Search code examples

What is the inverse of "_mm256_cvtepi16_epi32"

I want an AVX2 (or earlier) intrinsic that will convert an 8-wide 32-bit integer vector (256 bits total) into 8-wide 16-bit integer vector (128 bits total) [discarding the upper 16-bits of each element]. This should be the inverse of "_mm256_cvtepi16_epi32". If there is not a direct instruction, how should I best do this with a sequence of instructions?


  • There is no single-instruction inverse until AVX512F. __m128i _mm256_cvtepi32_epi16(__m256i a) (VPMOVDW), also available for 512->256 or 128->low_half_of_128. (The versions with inputs smaller than a 512-bit ZMM register also require AVX512VL, so only Skylake-X, not Xeon Phi KNL).

    There are signed/unsigned saturation versions of that AVX512 instruction, but only AVX512 has a pack instruction that truncates (discarding the upper bytes of each element) instead of saturating.

    Or with AVX512BW, you could emulate a lane-crossing 2-input pack using vpermi2w to produce a 512-bit result from two 512-bit input vectors. On Skylake-AVX512, it decodes to multiple shuffle uops, but so does VPMOVDW, which is also a lane-crossing shuffle with granularity less than dword (32-bit). has a spreadsheet of SKX uops / ports, and has HTML searchable tables from automated testing which avoids typos.

    The SSE2/AVX2 pack instructions like _mm256_packus_epi32 (vpackusdw) do signed or unsigned saturation, as well as operating within each 128-bit lane. This is unlike the lane-crossing behaviour of vpmovzxwd.

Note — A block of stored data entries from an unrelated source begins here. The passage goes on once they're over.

/-- The checks of an image in their order and the words each reads (09 R167), its sections one behind another
and what each kind carries, with what is clamped and counted (11 R197, 01 R1, 07 R136); that rings and index words
beyond the DRAM size make no image invalid is log 39.
IMAGE_READ_END (09 R169) and HOST_RELEASE (09 R173): a valid image gives its version and the sections it
carries, the rest being defaults; a failing one gives the defaults and its flag; whichever it is, it is put in
force whole (R171, R172; 07 R138) and the BOOT report is in writing, with the bytes of 11 section 11.4; that the
row carries the first samples as an operand is the model's choice (log 15); READY ends with the release of the
host and of the coder (a frame that then stands in the send buffer is offered: log 56). -/
def Obligations.ImageLoadAndHostRelease : Prop :=
  (∀ (rom : List Word) (f : Sections → Nat),
    let w := fun i => (rom.getD i 0xFFFF).toNat
    let n := w 1
    let body := (List.range (n - 4)).map fun k => w (k + 3)
    let sum := ((List.range n).map w).sum
    let failing := fun (status : RomStatus) (words : Nat) =>
      ({ status, version := 0, sections := Sections.empty, words } : Reading)
    (w 0 = 0xFFFF → readImage rom f = failing .blank 1) ∧
    (w 0 ≠ 0xFFFF → w 0 ≠ 0xE416 → readImage rom f = failing .invalid 1) ∧
    (w 0 = 0xE416 → n < 8 ∨ 1024 < n → readImage rom f = failing .invalid 2) ∧
    (w 0 = 0xE416 → 8 ≤ n → n ≤ 1024 →
      (sum % 65536 ≠ 0 → readImage rom f = failing .checksum n) ∧
      (sum % 65536 = 0 →
        (parseSections n body Sections.empty = none → readImage rom f = failing .invalid n) ∧
        ∀ c, parseSections n body Sections.empty = some c →
          (c.constants = none →
            readImage rom f = { status := .valid, version := w 2, sections := c, words := n }) ∧
          ∀ k, c.constants = some k →
            readImage rom f =
              { status := .valid
                version := w 2
                sections :=
                  { c with
                    constants := some { k with lowMark := min (f c) k.lowMark }
                    clamped := c.clamped + if f c < k.lowMark then 1 else 0 }
                words := n }))) ∧
  (∀ c : Sections, startBands c = c.geometry.elim 32 fun g => g.bands) ∧
  (∀ (c : Sections) (fuel : Nat), parseSections fuel [] c = some c ∧
    ∀ (h : Nat) (rest : List Nat),
      (rest.length ≤ fuel → parseSections (fuel + 1) (h :: rest) c =
        parseSections (rest.length + 1) (h :: rest) c) ∧
      (rest.length < h % 256 → parseSections (fuel + 1) (h :: rest) c = none) ∧
      (h % 256 ≤ rest.length →
        parseSections (fuel + 1) (h :: rest) c =
          (c.add (h / 256) (rest.take (h % 256))).bind fun d =>
            parseSections fuel (rest.drop (h % 256)) d)) ∧
  (∀ (c : Sections) (ws : List Nat),
    (∀ kind, kind = 0 ∨ 7 < kind → c.add kind ws = none) ∧
    (let g : Geometry :=
       { dramSize := ws.getD 0 0 + 65536 * ws.getD 1 0
         cmdBase := ws.getD 2 0 + 65536 * ws.getD 3 0, cmdSize := ws.getD 4 0
         repBase := ws.getD 5 0 + 65536 * ws.getD 6 0, repSize := ws.getD 7 0
         idxBase := ws.getD 8 0 + 65536 * ws.getD 9 0
         bandBase := ws.getD 10 0 + 65536 * ws.getD 11 0, bands := ws.getD 12 0
         guard := bitOf (ws.getD 13 0) 0 }
     c.add 1 ws =
       if ws.length = 14 ∧ c.geometry = none ∧ g.valid = true then some { c with geometry := some g }
       else none) ∧
    (let hold := fun v : Nat => (v % 256, bitOf v 15)
     let k : Constants :=
       { tLine := max 125 (min 5000 (ws.getD 0 0)), dmax := max 64 (min 1728 (ws.getD 1 0))
         drainLimit := max 1 (min 255 (ws.getD 2 0)), lowMark := ws.getD 3 0
         hold0 := hold (ws.getD 4 0), hold1 := hold (ws.getD 5 0), hold2 := hold (ws.getD 6 0) }
     c.add 2 ws =
       if ws.length = 7 ∧ c.constants = none then
         some { c with
           constants := some k
           clamped := c.clamped + flag (decide (k.tLine ≠ ws.getD 0 0)) 1 +
             flag (decide (k.dmax ≠ ws.getD 1 0)) 1 + flag (decide (k.drainLimit ≠ ws.getD 2 0)) 1 }
       else none) ∧
    (let raw := ws.drop 2
     let t := raw.map fun v => max 25 (min 32767 v)
     (3 < ws.getD 0 0 → c.add 3 ws = none) ∧
     ∀ n : Fin 4, ws.getD 0 0 = n.val →
       (ws.length = 2 + ws.getD 1 0 ∧ 2 ≤ ws.getD 1 0 ∧ ws.getD 1 0 ≤ 64 ∧ c.ramp n = none ∧
           (∀ j, 1 ≤ j → j < t.length → t.getD j 0 ≤ t.getD (j - 1) 0) →
         ∃ d, c.add 3 ws = some d ∧ d.ramp n = some t ∧ (∀ q, q ≠ n → d.ramp q = c.ramp q) ∧
           d = { c with
             ramp0 := d.ramp0, ramp1 := d.ramp1, ramp2 := d.ramp2, ramp3 := d.ramp3
             clamped := c.clamped + (raw.filter fun v => max 25 (min 32767 v) ≠ v).length }) ∧
       (ws.length ≠ 2 + ws.getD 1 0 ∨ ws.getD 1 0 < 2 ∨ 64 < ws.getD 1 0 ∨ c.ramp n ≠ none ∨
           (∃ j, 1 ≤ j ∧ j < t.length ∧ t.getD (j - 1) 0 < t.getD j 0) →
         c.add 3 ws = none)) ∧
    (let raw := ws.drop 2
     (2 < ws.getD 0 0 → c.add 4 ws = none) ∧
     ∀ m : MotorId, ws.getD 0 0 = motorNumber m →
       (ws.length = 10 ∧ (ws.getD 1 0 = 4 ∨ ws.getD 1 0 = 8) ∧ c.phase m = none →
         ∃ d, c.add 4 ws = some d ∧
           d.phase m = some { patterns := raw.map (BitVec.ofNat 4), length := ws.getD 1 0 } ∧
           (∀ q, q ≠ m → d.phase q = c.phase q) ∧
           d = { c with
             phase0 := d.phase0, phase1 := d.phase1, phase2 := d.phase2
             clamped := c.clamped + (raw.filter fun v => v % 16 ≠ v).length }) ∧
       (ws.length ≠ 10 ∨ (ws.getD 1 0 ≠ 4 ∧ ws.getD 1 0 ≠ 8) ∨ c.phase m ≠ none →
         c.add 4 ws = none)) ∧
    c.add 5 ws =
      (if ws.length = 8 ∧ c.strobe = none then
        some { c with
          strobe := some (ws.map fun v => max 50 (min 4000 v))
          clamped := c.clamped + (ws.filter fun v => max 50 (min 4000 v) ≠ v).length }
      else none) ∧
    (ws.length = 32 → c.gateways = none → (∀ g : Fin 16, ws.getD (2 * g.val) 0 % 8 ≤ 4) →
      ∃ gs, gs.length = 16 ∧
        c.add 6 ws = some { c with
          gateways := some gs
          clamped := c.clamped +
            (ids16.filter fun g => ws.getD (2 * g.val) 0 / 16 % 16 == 0).length } ∧
        ∀ g : Fin 16, ∀ mode, gateModeOf (ws.getD (2 * g.val) 0 % 8) = some mode →
          gs[g.val]? = some
            { mode
              debounce := max 1 (ws.getD (2 * g.val) 0 / 16 % 16)
              haltSet := BitVec.ofNat 3 (ws.getD (2 * g.val) 0 / 256)
              haltMode := if bitOf (ws.getD (2 * g.val) 0) 11 then .immediate else .ramp
              pauseSet := BitVec.ofNat 4 (ws.getD (2 * g.val + 1) 0)
              wake := bitOf (ws.getD (2 * g.val) 0) 15 }) ∧
    (ws.length ≠ 32 ∨ c.gateways ≠ none ∨ (∃ g : Fin 16, 4 < ws.getD (2 * g.val) 0 % 8) →
      c.add 6 ws = none) ∧
    c.add 7 ws =
      (if ws.length = 24 ∧ c.priorities = none then
        some { c with
          priorities := some (ws.map (min 7))
          clamped := c.clamped + (ws.filter fun v => 7 < v).length }
      else none)) ∧
  (∀ g : Geometry,
    let ring := fun n => n = 16 ∨ n = 32 ∨ n = 64 ∨ n = 128 ∨ n = 256
    let apart := fun a n b m => a + n ≤ b ∨ b + m ≤ a
    g.valid = true ↔
      (g.dramSize = 0x100000 ∨ g.dramSize = 0x200000 ∨ g.dramSize = 0x400000) ∧
        ring g.cmdSize ∧ ring g.repSize ∧ 8 ≤ g.bands ∧ g.bands ≤ 192 ∧
        g.cmdBase % 16 = 0 ∧ g.repBase % 16 = 0 ∧ g.idxBase % 4 = 0 ∧ g.bandBase % 16384 = 0 ∧
        g.bandBase + 16384 * g.bands ≤ g.dramSize ∧
        apart g.cmdBase (16 * g.cmdSize) g.repBase (16 * g.repSize) ∧
        apart g.cmdBase (16 * g.cmdSize) g.idxBase 4 ∧
        apart g.cmdBase (16 * g.cmdSize) g.bandBase (16384 * g.bands) ∧
        apart g.repBase (16 * g.repSize) g.idxBase 4 ∧
        apart g.repBase (16 * g.repSize) g.bandBase (16384 * g.bands) ∧
        apart g.idxBase 4 g.bandBase (16384 * g.bands)) ∧
  (∀ (lines : BitVec 16) (s : State), s.boot.stage = .load →
    ∃ e, exec (.imageReadEnd lines) s = .next (State.settle e) ∧
      BroughtUp (readImage s.eeprom startBands).sections lines
        { s.boot with
          rom := (readImage s.eeprom startBands).status
          version := (readImage s.eeprom startBands).version
          read := s.boot.read + BitVec.ofNat 16 ((readImage s.eeprom startBands).words - 1)
          romBlank := s.boot.romBlank || (readImage s.eeprom startBands).status == .blank
          romInvalid := s.boot.romInvalid || (readImage s.eeprom startBands).status == .invalid
          romChecksum :=
            s.boot.romChecksum || (readImage s.eeprom startBands).status == .checksum
          romSkipped := s.boot.romSkipped || (readImage s.eeprom startBands).status == .skipped }
        s e) ∧
  (∀ (rom : List Word) (f : Sections → Nat), (readImage rom f).status ≠ .valid →
    (readImage rom f).sections = Sections.empty ∧ (readImage rom f).version = 0) ∧
  (∀ (rom : List Word) (f : Sections → Nat), (readImage rom f).status = .valid →
    rom.getD 0 0xFFFF = 0xE416 ∧ (readImage rom f).version = (rom.getD 2 0xFFFF).toNat) ∧
  (∀ (b : BootUnit) (g : Geometry), (bootBytes b g).length = 16 ∧
    byteAt (bootBytes b g) 0 = 4 ∧ byteAt (bootBytes b g) 1 = 0 ∧
    wordAt (bootBytes b g) 2 = (if b.cause = .powerOn then 0 else 1) ∧
    wordAt (bootBytes b g) 4 = b.rom.code ∧ wordAt (bootBytes b g) 6 = b.version % 65536 ∧
    wordAt (bootBytes b g) 8 = 0x0416 ∧ wordAt (bootBytes b g) 10 = 1 ∧
    wordAt (bootBytes b g) 12 = g.bands % 65536 ∧
    wordAt (bootBytes b g) 14 = g.dramSize / 1048576 % 65536) ∧
  ∀ s : State, s.boot.ready = .release →
    exec .hostRelease s =
      .next (State.settle
        { s with
          boot := { s.boot with ready := .released }
          coder := { s.coder with
            resetLow := false
            send :=
              if s.coder.send = .idle ∧ s.coder.sendBuf.isSome = true then .offering
              else s.coder.send } })

/-! ## Host port and DRAM port (01, 10) -/

/-- The host port (10 R180, R174; 01 R24). The attention writes take their index modulo its ring and count,
and do nothing before the host is released. A memory cycle at or beyond the DRAM size is answered with 0xFFFF
or dropped, a guarded write is dropped, each without a grant; every other one is passed to the arbiter; with
HASEL it is an attention cycle, whose read drives the index and whose write is that of its attention word.
While the DRAM port is not running (before the DRAM stage, in SLEEP and in the wake: 09 R174, 08 R160) every
memory cycle is held with HWAITN low, an unmapped one too; that it is judged only then is log 28. -/
def Obligations.HostPortAnswersTheHost : Prop :=
  (∀ (v : Word) (s : State),
    (s.boot.ready = .released →
      exec (.commandWordWrite v) s =
        .next (State.settle
          { s with host :=
              { s.host with
                producer := v.toNat % s.page.geo.cmdSize, attention := s.host.attention + 1 } }) ∧
      exec (.reportWordWrite v) s =
        .next (State.settle
          { s with host :=
              { s.host with
                consumer := v.toNat % s.page.geo.repSize, attention := s.host.attention + 1 } })) ∧
    (s.boot.ready ≠ .released →
      exec (.commandWordWrite v) s = .next s.settle ∧ exec (.reportWordWrite v) s = .next s.settle)) ∧
  (∀ (addr : BitVec 21) (w : Option Word) (s : State), s.host.cycle = none →
    (s.port.mode = .running → s.page.geo.dramSize ≤ 2 * addr.toNat →
      ∃ t, exec (.hostMemoryCycle false addr w) s = .next t ∧
        t.host = { s.host with
          unmapped := true
          noGrant := s.host.noGrant + 1
          data := if w.isNone then 0xFFFF else s.host.data }) ∧
    (s.port.mode = .running → 2 * addr.toNat < s.page.geo.dramSize → s.page.geo.guard = true →
      s.page.geo.inBands (2 * addr.toNat) = true → w.isSome = true →
      ∃ t, exec (.hostMemoryCycle false addr w) s = .next t ∧
        t.host = { s.host with guardDrop := true, noGrant := s.host.noGrant + 1 }) ∧
    (s.port.mode = .running → 2 * addr.toNat < s.page.geo.dramSize →
      (s.page.geo.guard = false ∨ s.page.geo.inBands (2 * addr.toNat) = false ∨ w = none) →
      ∃ t, exec (.hostMemoryCycle false addr w) s = .next t ∧
        t.host = { s.host with
          cycle := some { addr := 2 * addr.toNat, write := w, asked := true } }) ∧
    (s.port.mode ≠ .running →
      ∃ t, exec (.hostMemoryCycle false addr w) s = .next t ∧
        t.host = { s.host with
          cycle := some { addr := 2 * addr.toNat, write := w, asked := false } }) ∧
    (s.boot.ready = .released → s.boot.stage = .ready →
      ∃ t, exec (.hostMemoryCycle true addr none) s = .next t ∧
        t.host = { s.host with
          data := if addr.getLsbD 0 then BitVec.ofNat 16 s.recUnit.producer
            else BitVec.ofNat 16 s.recUnit.consumer }) ∧
    (∀ v, exec (.hostMemoryCycle true addr (some v)) s =
      exec (if addr.getLsbD 0 then .reportWordWrite v else .commandWordWrite v) s))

    You could _mm256_and_si256 to clear the high bytes before packing, though. That could be good if you have multiple input vectors, because packs_epi32 takes 2 input vectors and produces a 256-bit output.

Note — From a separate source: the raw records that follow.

-- ==== Sys2Proof/Laws/Carries.lean ====
section
/-! SUPPORT. Every shared operation carries the three invariants of Safety.lean over: the canonical form of
the memory, the reservation bound and the room of the print queue. One lemma `<operation>_carries` for
each. -/

namespace Sys2Proof.Machine

/-- Each of the three invariants that holds in `s` holds in `t`. -/
structure Carries (s t : State) : Prop where
  mem : MemoryOk s → MemoryOk t
  res : ReservationOk s → ReservationOk t
  queue : QueueOk s → QueueOk t

theorem Carries.refl (s : State) : Carries s s := ⟨id, id, id⟩

theorem Carries.trans {a b c : State} (h : Carries a b) (k : Carries b c) : Carries a c :=
  ⟨fun x => k.mem (h.mem x), fun x => k.res (h.res x), fun x => k.queue (h.queue x)⟩

theorem Carries.after {a b c : State} (k : Carries b c) (h : Carries a b) : Carries a c := h.trans k

/-- An operation that leaves memory, free list, reservation and print path as they are. -/
theorem Carries.same {s t : State} (hm : t.mem = s.mem) (hf : t.page.free = s.page.free)
    (hr : t.page.r = s.page.r) (hq : t.print = s.print) : Carries s t :=
  ⟨fun h => by simpa [MemoryOk, hm] using h, fun h => by simpa [ReservationOk, hf, hr] using h,
    fun h => by simpa [QueueOk, hq] using h⟩

/-- An operation that leaves memory and print path, and keeps the reservation bound. -/
theorem Carries.pages {s t : State} (hm : t.mem = s.mem) (hq : t.print = s.print)
    (hr : ReservationOk s → ReservationOk t) : Carries s t :=
  ⟨fun h => by simpa [MemoryOk, hm] using h, hr, fun h => by simpa [QueueOk, hq] using h⟩

variable (s : State)

theorem setChan_carries (ch : Channel) (c : Chan) : Carries s (s.setChan ch c) :=
  .same rfl rfl rfl rfl

theorem setMotor_carries (m : MotorId) (x : Motor) : Carries s (s.setMotor m x) :=
  .same rfl rfl rfl rfl

theorem setSlot_carries (i : Fin 16) (p : Page) : Carries s (s.setSlot i p) := .same rfl rfl rfl rfl

theorem setGate_carries (g : Fin 16) (x : Gateway) : Carries s (s.setGate g x) :=
  .same rfl rfl rfl rfl

theorem setSource_carries (i : Fin 24) (x : Source) : Carries s (s.setSource i x) :=
  .same rfl rfl rfl rfl

theorem setBuf_carries (b : BufId) (x : LineBuf) : Carries s (s.setBuf b x) := by
  cases b <;> exact .same rfl rfl rfl rfl

/-! ## Events and page memory -/

theorem raise_carries (i : Fin 24) (k : EventKind) (d : EventData) : Carries s (s.raise i k d) := by
  unfold State.raise
  dsimp only
  split
  · exact .same rfl rfl rfl rfl
  · split <;> exact .same rfl rfl rfl rfl

theorem poolTest_carries : Carries s s.poolTest := by
  unfold State.poolTest
  split
  · split
    · exact .after (raise_carries _ _ _ _) (.same rfl rfl rfl rfl)
    · exact .refl s
  · split
    · exact .after (raise_carries _ _ _ _) (.same rfl rfl rfl rfl)
    · exact .refl s

theorem reserve_carries (v : Nat) : Carries s (s.reserve v) := by
  refine .after (poolTest_carries _) (.pages rfl rfl ?_)
  intro h
  simp only [ReservationOk, State.freeCount] at h ⊢
  split <;> omega

theorem returnBands_carries (bs : List Nat) : Carries s (s.returnBands bs) := by
  refine .pages rfl rfl ?_
  intro h
  simp only [ReservationOk, State.returnBands, List.length_append] at h ⊢
  omega

theorem releaseTest_carries (i : Fin 16) : Carries s (s.releaseTest i) := by
  unfold State.releaseTest
  dsimp only
  split
  · exact .trans (.trans (setSlot_carries _ _ _) (returnBands_carries _ _)) (poolTest_carries _)
  · exact .refl s

theorem freeBehind_carries (i : Fin 16) : Carries s (s.freeBehind i) := by
  unfold State.freeBehind
  dsimp only
  split
  · split
    · exact .trans (.trans (setSlot_carries _ _ _) (returnBands_carries _ _)) (poolTest_carries _)
    · exact .refl s
  · exact .refl s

    a = H G F E | D C B A    32-bit signed elements, shown from high element to low element, low 128-bit lane on the right
    b = P O N M | L K J I
    _mm256_packus_epi32(a, b)   16-bit unsigned elements
        P O N M H G F E  |  L K J I D C B A
          elements from first operand go to the low half of each lane

    If you can make efficient use of 2x vpand / vpackuswd ymm / vpermq ymm to get a 256-bit vector with all the elements in the right order, then that's probably best on Intel CPUs. Only 2 shuffle uops (4 total uops) per 256 bits of results, and you get them in a single vector.

    Or you can use SSSE3 / AVX2 vpshufb (_mm256_shuffle_epi8) to extract the bytes you want from a single input, and zero the other half of each 128-bit lane (by setting the shuffle-control value for that element to have the sign bit set). Then use AVX2 vpermq to shuffle data from the two lanes into just the low 128.

    __m256i trunc_elements = _mm256_shuffle_epi8(res256, shuffle_mask_32_to_16);
    __m256i ordered = _mm256_permute4x64_epi64(trunc_elements, 0x58);
    __m128i result  = _mm256_castsi256_si128(ordered);   // no asm instructions

    So this is 2 uops per 128 bits of results, but both of the uops are shuffles that run only on port 5 on mainstream Intel CPUs that support AVX2. That's fine as part of a loop that does plenty of work that can keep port0 / port1 busy, or if you need each 128-bit chunk separately anyway.

    For Ryzen/Excavator, lane-crossing vpermq is expensive (because they split 256-bit instructions into multiple 128-bit uops, and don't have a real lane-crossing shuffle unit: So you'd want to vextracti128 / vpor to combine. Or maybe vpunpcklqdq so you can load the same shuffle mask with a set1_epi64 instead of needing a full 256-bit vector constant to shuffle elements in the upper lane to the upper 64 bits of that lane.